• **AIM OF THE TASK**
Your task is to copy every line of the entries that holds the word "inductive".

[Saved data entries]
++++++++++

-- ==== Sys2Proof/Syntax.lean ====
section
/-! DEFINITION. The syntax: the sixteen host commands (30_encoding.md R50), one constructor of `Instr` each, and the
assembler's statements and pseudo-instructions (R59, R61). -/

namespace Sys2Proof

/-- The mnemonics of 30_encoding.md R50, in the table's order. -/
inductive Mnemonic where
  | transfer
  | acquire
  | release
  | standby
  | enableWrite
  | writeStatus
  | readStatus
  | writePage
  | readPage
  | pollReady
  | clearBp
  | dump
  | program
  | erase
  | unlock
  | checksum
deriving DecidableEq, Repr

/-- One command. A constructor's arguments are the flag bits its row allows (30_encoding.md R50): `c` cancellable,
`s` source supplied, `d` destination supplied, `rp` repair (R49). The other operands are registers, latched at
acceptance (10_state.md R26). -/
inductive Instr where
  | transfer (c s d : Bool)
  | acquire
  | release
  | standby
  | enableWrite (c : Bool)
  | writeStatus (c : Bool)
  | readStatus (c : Bool)
  | writePage (c : Bool)
  | readPage (c : Bool)
  | pollReady (c : Bool)
  | clearBp (c : Bool)
  | dump (c : Bool)
  | program (c : Bool)
  | erase (c : Bool)
  | unlock (c : Bool)
  | checksum (c rp : Bool)
deriving DecidableEq, Repr

/-- The four flag bits CMD[11:8] of a command word (30_encoding.md R49). -/
structure CmdFlags where
  c : Bool
  s : Bool
  d : Bool
  rp : Bool
deriving DecidableEq, Repr

/-- The operand shapes of the assembler (30_encoding.md R59). -/
inductive StmtArgs where
  | none
  /-- `n, src, dst`; an absent buffer is written `-`. -/
  | bits (n : Word) (src dst : Option Word)
  /-- `#s`. -/
  | statusByte (s : Byte)
  /-- `off, len, src` or `off, len, dst`. -/
  | page (off : Half) (len buf : Word)
  /-- `#E`. -/
  | expected (e : Half)
deriving DecidableEq, Repr

/-- One assembler statement `MNEMONIC[.C][.R] operands` (30_encoding.md R59), as written: `WellFormed` says which are
no assembly errors. -/
structure Stmt where
  op : Mnemonic
  dotC : Bool
  dotR : Bool
  args : StmtArgs
deriving DecidableEq, Repr

/-- The pseudo-instructions of 30_encoding.md R61. -/
inductive Pseudo where
  | wait
  | config (present : Bool) (pageLog2 : BitVec 4) (delayUs wordSize : Half)
  | showFlash (off : Half) (len dst : Word)
  | programS (src : Word) (off : Half) (len : Word)
  | checksumS (update : Bool)
  | eraseS
  | unlockS
deriving DecidableEq, Repr

end Sys2Proof
end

++++++++++

• **ANSWER TO THE EXERCISE**
inductive Mnemonic where
inductive Instr where
inductive StmtArgs where
inductive Pseudo where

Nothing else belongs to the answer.